Matrix Vector product can be viewed in 4-5 ways from a ML and data science perspective. 
1. Projection of the dataset record onto a vector
2. Linear combination of features
3. Change of basis: What are the new coordinates of a record vector when viewed from a new basis (This could be Eigen basis or any other basis)
4. Matrix is a linear transformation applied to vector (And a special case is Eigen vector transformation)

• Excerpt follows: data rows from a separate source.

theorem hbCascade_isInt16 (P : Config.Params) (n : Nat) (hists : List (List Cplx)) (x : List Cplx)
    (hx : ∀ z ∈ x, IsInt16Pair z) : ∀ z ∈ (hbCascade P n hists x).2, IsInt16Pair z := by
  cases n with
  | zero => simpa [hbCascade] using hx
  | succ n => rw [hbCascade_succ]; exact (hbStage_outputs (hbTaps P n) (hbHistLen n) _ _).2

theorem decimhb_bufOk (s : State) (h : BufOk s.buf) : BufOk (decimhb Config.params s).buf := by
  unfold decimhb
  split_ifs
  · exact h
  · exact ⟨rfl, Nat.zero_le _, by simp⟩
  · refine bufOk_interleave ?_ (hbCascade_isInt16 _ _ _ _ (pairs_isInt16 _ h.2.2))
    rw [hbCascade_length, pairs_length]
    have := Nat.div_le_self (s.buf.length / 2) (2 ^ passes s)
    have := h.2.1
    omega

theorem decimleg_bufOk (s : State) (h : BufOk s.buf) : BufOk (decimleg Config.params s).buf := by
  unfold decimleg
  split_ifs
  · exact h
  · exact ⟨rfl, Nat.zero_le _, by simp⟩
  · have l := Config.params.legacyDecim_length s.legacyState s.buf (passes s)
    have := Nat.div_le_self (s.buf.length / 2) (2 ^ passes s)
    have := h.2.1
    refine ⟨?_, ?_, Config.params.legacyDecim_int16 _ _ _⟩ <;> dsimp only <;> omega

theorem chlpf_bufOk (s : State) (h : BufOk s.buf) : BufOk (chlpf Config.params s).buf := by
  unfold chlpf
  dsimp only
  split_ifs
  · exact h
  · refine bufOk_putPairs h (by simp [chlpfOutputs]) fun z hz => ?_
    have h1 := List.of_mem_zip (a := z.1) (b := z.2) hz
    simp only [chlpfOutputs, List.mem_map] at h1
    obtain ⟨⟨_, _, e1⟩, _, _, e2⟩ := h1
    exact ⟨e1 ▸ sat16_isInt16 _, e2 ▸ sat16_isInt16 _⟩

theorem dcblk_bufOk (s : State) (h : BufOk s.buf) : BufOk (dcblk s).buf :=
  bufOk_putPairs h (by simp) (scan_invariant _ (fun _ => True) (fun _ => True) IsInt16Pair
    (fun _ _ _ _ => ⟨trivial, sat16_isInt16 _, sat16_isInt16 _⟩) _ _ trivial (fun _ _ => trivial)).2

theorem agc_bufOk (s : State) (h : BufOk s.buf) : BufOk (agc s).buf := by
  unfold agc
  dsimp only
  split_ifs
  · exact h
  · refine ⟨by simpa using h.1, by simpa using h.2.1, fun v hv => ?_⟩
    obtain ⟨_, _, rfl⟩ := List.mem_map.1 hv
    exact sat16_isInt16 _

theorem limit_bufOk (s : State) (h : BufOk s.buf) : BufOk (limit s).buf := by
  refine bufOk_putPairs h (by simp) fun z hz => ?_
  obtain ⟨w, hw, rfl⟩ := List.mem_map.1 hz
  unfold limitSample
  dsimp only
  split_ifs
  · exact ⟨sat16_isInt16 _, sat16_isInt16 _⟩
  · exact pairs_isInt16 _ h.2.2 w hw

theorem iqbal_bufOk (s : State) (h : BufOk s.buf) : BufOk (iqbal s).buf := by
  unfold iqbal
  dsimp only
  split_ifs
  · refine bufOk_putPairs h (by simp) fun z hz => ?_
    obtain ⟨w, _, rfl⟩ := List.mem_map.1 hz
    exact ⟨sat16_isInt16 _, sat16_isInt16 _⟩
  · exact h

theorem rotate_outputs (P : Config.Params) (f : FllRegs) (zs : List Cplx) :
    (rotate P f zs).2.length = zs.length ∧ ∀ z ∈ (rotate P f zs).2, IsInt16Pair z :=
  ⟨by simp [rotate], (scan_invariant _ (fun _ => True) (fun _ => True) IsInt16Pair
    (fun _ _ _ _ => ⟨trivial, sat16_isInt16 _, sat16_isInt16 _⟩) _ _ trivial (fun _ _ => trivial)).2⟩

theorem flldd_bufOk (s : State) (h : BufOk s.buf) : BufOk (flldd Config.params s).buf := by
  unfold flldd
  dsimp only
  split_ifs
  · exact h
  · exact bufOk_putPairs h (by rw [(rotate_outputs _ _ _).1, pairs_length]) (rotate_outputs _ _ _).2

theorem fllbe_bufOk (s : State) (h : BufOk s.buf) : BufOk (fllbe Config.params s).buf := by
  have l := (rotate_outputs Config.params s.fll (pairs s.buf)).1
  unfold fllbe
  dsimp only
  split_ifs
  · exact h
  all_goals exact bufOk_putPairs h (by rw [l, pairs_length]) (rotate_outputs _ _ _).2

theorem matchedFilter_bufOk (taps : List Int) (ctr : Nat) {b : List Int} (h : BufOk b) :
    BufOk (matchedFilter taps ctr b) := by
  refine bufOk_putPairs h (by simp [blockFir]) fun z hz => ?_
  have h1 := List.of_mem_zip (a := z.1) (b := z.2) hz
  simp only [blockFir, List.mem_map] at h1
  obtain ⟨⟨_, _, e1⟩, _, _, e2⟩ := h1
  exact ⟨e1 ▸ sat16_isInt16 _, e2 ▸ sat16_isInt16 _⟩

theorem tedm_bufOk (s : State) (h : BufOk s.buf) : BufOk (tedm Config.params s).buf := by
  refine bufOk_interleave ?_ fun z hz => ?_
  · have := List.length_filterMap_le id (scan (tedmStep Config.params s.cfg) (tedStart Config.params s) (pairs s.buf)).2
    rw [scan_length, pairs_length] at this
    have := h.2.1
    omega
  · obtain ⟨o, ho, he⟩ := List.mem_filterMap.1 hz
    have hB := (scan_invariant (tedmStep Config.params s.cfg) (fun _ => True) (fun _ => True)
      (fun o => ∀ z, o = some z → IsInt16Pair z) (fun l x _ _ => ⟨trivial, fun z hz => ?_⟩) (pairs s.buf)
      (tedStart Config.params s) trivial (fun _ _ => trivial)).2 o ho z he
    · exact hB
    · obtain ⟨v, _, rfl⟩ := Option.map_eq_some_iff.1 hz
      exact ⟨sat16_isInt16 _, sat16_isInt16 _⟩

theorem tedf_bufOk (s : State) (h : BufOk s.buf) : BufOk (tedf Config.params s).buf :=
  bufOk_putPairs h (by simp) (scan_invariant _ (fun _ => True) (fun _ => True) IsInt16Pair
    (fun _ _ _ _ => ⟨trivial, sat16_isInt16 _, sat16_isInt16 _⟩) _ _ trivial (fun _ _ => trivial)).2

theorem discriminate_outOk (s : State) (h : BufOk s.buf) : OutOk (discriminate Config.params s).out := by
  refine ⟨?_, (scan_invariant _ (fun _ => True) (fun _ => True) IsInt16
    (fun _ _ _ _ => ⟨trivial, sat16_isInt16 _⟩) _ _ trivial (fun _ _ => trivial)).2⟩
  have := h.2.1
  simp only [discriminate, scan_length, pairs_length]
  omega

theorem gate_outOk (s : State) (h : OutOk s.out) : OutOk (gate s).out := by
  refine ⟨?_, (scan_invariant _ (fun _ => True) (fun _ => True) IsInt16
    (fun _ _ _ _ => ⟨trivial, sat16_isInt16 _⟩) _ _ trivial (fun _ _ => trivial)).2⟩
  simpa [gate] using h.1

/-! ### Histories -/

theorem hbStage_history (h : List Int) (n : Nat) {hist x : List Cplx} (hl : hist.length = n)
    (hh : ∀ z ∈ hist, IsInt16Pair z) (hx : ∀ z ∈ x, IsInt16Pair z) :
    (hbStage h n hist x).1.length = n ∧ ∀ z ∈ (hbStage h n hist x).1, IsInt16Pair z := by
  refine ⟨lastN_length _ _ (by simp; omega), fun z hz => ?_⟩
  rcases List.mem_append.1 (mem_of_mem_lastN hz) with h | h
  · exact hh z h
  · exact hx z h

theorem hbOk_set {hists : List (List Cplx)} (h : HbOk hists) {k : Nat} {new : List Cplx}
    (hl : new.length = hbHistLen k) (hv : ∀ z ∈ new, IsInt16Pair z) : HbOk (hists.set k new) := by
  refine ⟨by simpa using h.1, fun s hs => ?_⟩
  by_cases e : k = s
  · subst e
    have : (hists.set k new).getD k [] = new := by
      rw [List.getD_eq_getElem?_getD, List.getElem?_set_self (by have := h.1; omega)]; rfl
    rw [this]; exact ⟨hl, hv⟩
  · have : (hists.set k new).getD s [] = hists.getD s [] := by
      rw [List.getD_eq_getElem?_getD, List.getElem?_set_ne e, List.getD_eq_getElem?_getD]
    rw [this]; exact h.2 s hs

theorem hbCascade_hbOk (P : Config.Params) (n : Nat) (hn : n ≤ 8) {hists : List (List Cplx)} (h : HbOk hists)
    {x : List Cplx} (hx : ∀ z ∈ x, IsInt16Pair z) : HbOk (hbCascade P n hists x).1 := by
  induction n with
  | zero => simpa [hbCascade] using h
  | succ n ih =>
    have := ih (by omega)
    rw [hbCascade_succ, hbCascadeStage]
    have old := this.2 n (by omega)
    have new := hbStage_history (hbTaps P n) (hbHistLen n) old.1 old.2 (hbCascade_isInt16 P n hists x hx)
    exact hbOk_set this new.1 new.2

theorem lpfOk_lastN {h x : List Int} (hh : LpfOk h) (hx : ∀ v ∈ x, IsInt16 v) : LpfOk (lastN 62 (h ++ x)) := by
  refine ⟨lastN_length _ _ (by have := hh.1; simp; omega), fun v hv => ?_⟩
  rcases List.mem_append.1 (mem_of_mem_lastN hv) with h | h
  · exact hh.2 v h
  · exact hx v h

theorem chlpf_lpfOk (P : Config.Params) (s : State) (hb : ∀ v ∈ s.buf, IsInt16 v) (hr : LpfOk s.chlpfHistR)
    (hj : LpfOk s.chlpfHistJ) : LpfOk (chlpf P s).chlpfHistR ∧ LpfOk (chlpf P s).chlpfHistJ := by
  have hp := pairs_isInt16 _ hb
  unfold chlpf
  dsimp only
  split_ifs
  · exact ⟨hr, hj⟩
  · refine ⟨lpfOk_lastN hr fun v hv => ?_, lpfOk_lastN hj fun v hv => ?_⟩ <;>
      obtain ⟨z, hz, rfl⟩ := List.mem_map.1 hv
    · exact (hp z hz).1
    · exact (hp z hz).2

/-! ### Conditioner -/

/-- R162 (b): the DC estimate lies between the old one and the sample, so it stays in int16. -/
theorem dcStep_isInt16 (k : Nat) {dc x : Cplx} (hd : IsInt16Pair dc) (hx : IsInt16Pair x) :
    IsInt16Pair (dcStep k dc x).1 := by
  have key : ∀ d v : Int, IsInt16 d → IsInt16 v → IsInt16 (d + rsh (v - d) k) := by
    intro d v h1 h2
    unfold IsInt16 at *
    rcases le_total 0 (v - d) with h | h
    · have := rsh_between_of_nonneg h k; omega
    · have := rsh_between_of_nonpos h k; omega
  exact ⟨key _ _ hd.1 hx.1, key _ _ hd.2 hx.2⟩

theorem dcblk_dc (s : State) (hb : ∀ v ∈ s.buf, IsInt16 v) (h : IsInt16Pair (s.cond.dcR, s.cond.dcJ)) :
    IsInt16Pair ((dcblk s).cond.dcR, (dcblk s).cond.dcJ) :=
  (scan_invariant (dcStep s.cfg.dcBlockShift.toNat) IsInt16Pair IsInt16Pair (fun _ => True)
    (fun _ _ h1 h2 => ⟨dcStep_isInt16 _ h1 h2, trivial⟩) (pairs s.buf) _ h (pairs_isInt16 _ hb)).1

theorem agcGain_mem (c : CfgRegs) (rms : Nat) {g : Int} (h : 1024 ≤ g ∧ g ≤ 262144) :
    1024 ≤ agcGain c rms g ∧ agcGain c rms g ≤ 262144 := by
  unfold agcGain
  dsimp only
  split_ifs
  · exact clampInt_mem _ (by decide)
  · exact clampInt_mem _ (by decide)
  · exact h

theorem powerSum_nonneg (zs : List Cplx) : 0 ≤ powerSum zs :=
  List.sum_nonneg fun v hv => by
    obtain ⟨z, _, rfl⟩ := List.mem_map.1 hv
    positivity

/-- R168: the squared sum is no larger than the power sum in either component. -/
theorem squareSum_abs_le (zs : List Cplx) :
    |(squareSum zs).1| ≤ powerSum zs ∧ |(squareSum zs).2| ≤ powerSum zs := by
  induction zs with
  | nil => simp [squareSum, powerSum]
  | cons z zs ih =>
    simp only [squareSum, powerSum, List.map_cons, List.sum_cons, abs_le] at *
    refine ⟨⟨?_, ?_⟩, ?_, ?_⟩ <;> nlinarith [sq_nonneg z.1, sq_nonneg z.2, sq_nonneg (z.1 + z.2), sq_nonneg (z.1 - z.2)]

theorem iqEstimate_mem {a p : Int} (hp : 0 < p) (h : |a| ≤ p) : -32768 ≤ iqEstimate a p ∧ iqEstimate a p ≤ 32768 := by
  have hp' : (0 : Rat) < p := by exact_mod_cast hp
  have h1 : (-p : Rat) ≤ a := by exact_mod_cast (abs_le.1 h).1
  have h2 : (a : Rat) ≤ p := by exact_mod_cast (abs_le.1 h).2
  unfold iqEstimate
  refine rnd_mem ?_ ?_
  · rw [le_div_iff₀ hp']; push_cast; linarith
  · rw [div_le_iff₀ hp']; push_cast; linarith

theorem emaStep_mem {ema b c : Int} (h0 : 0 ≤ ema) (h1 : ema ≤ 32768) (hb : -32768 ≤ b ∧ b ≤ 32768)
    (hc : -32768 ≤ c ∧ c ≤ 32768) : -32768 ≤ c + rsh (ema * (b - c)) 15 ∧ c + rsh (ema * (b - c)) 15 ≤ 32768 := by
  have := rsh_scaled_between h0 h1 (d := b - c)
  rcases le_total 0 (b - c) with h | h
  · have := this.1 h; omega
  · have := this.2 h; omega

There are 2-3+ more ways of looking at it (in future)
1. Row picture
2. Reduced dimension linear combination of archetype
3. Spectral addition over low rank matrices

**Dot product of vectors**
$$
    a^Tb = \|a\| \|b\| cos\theta
$$

In [None]:
# Dot product of standard unit vectors e1 and e2
e1 = np.array([1,0,0])
e2 = np.array([0,1,0])
np.dot(e1, e2)

In [None]:
# Dot products of eigen vectors
np.dot(v1, v2)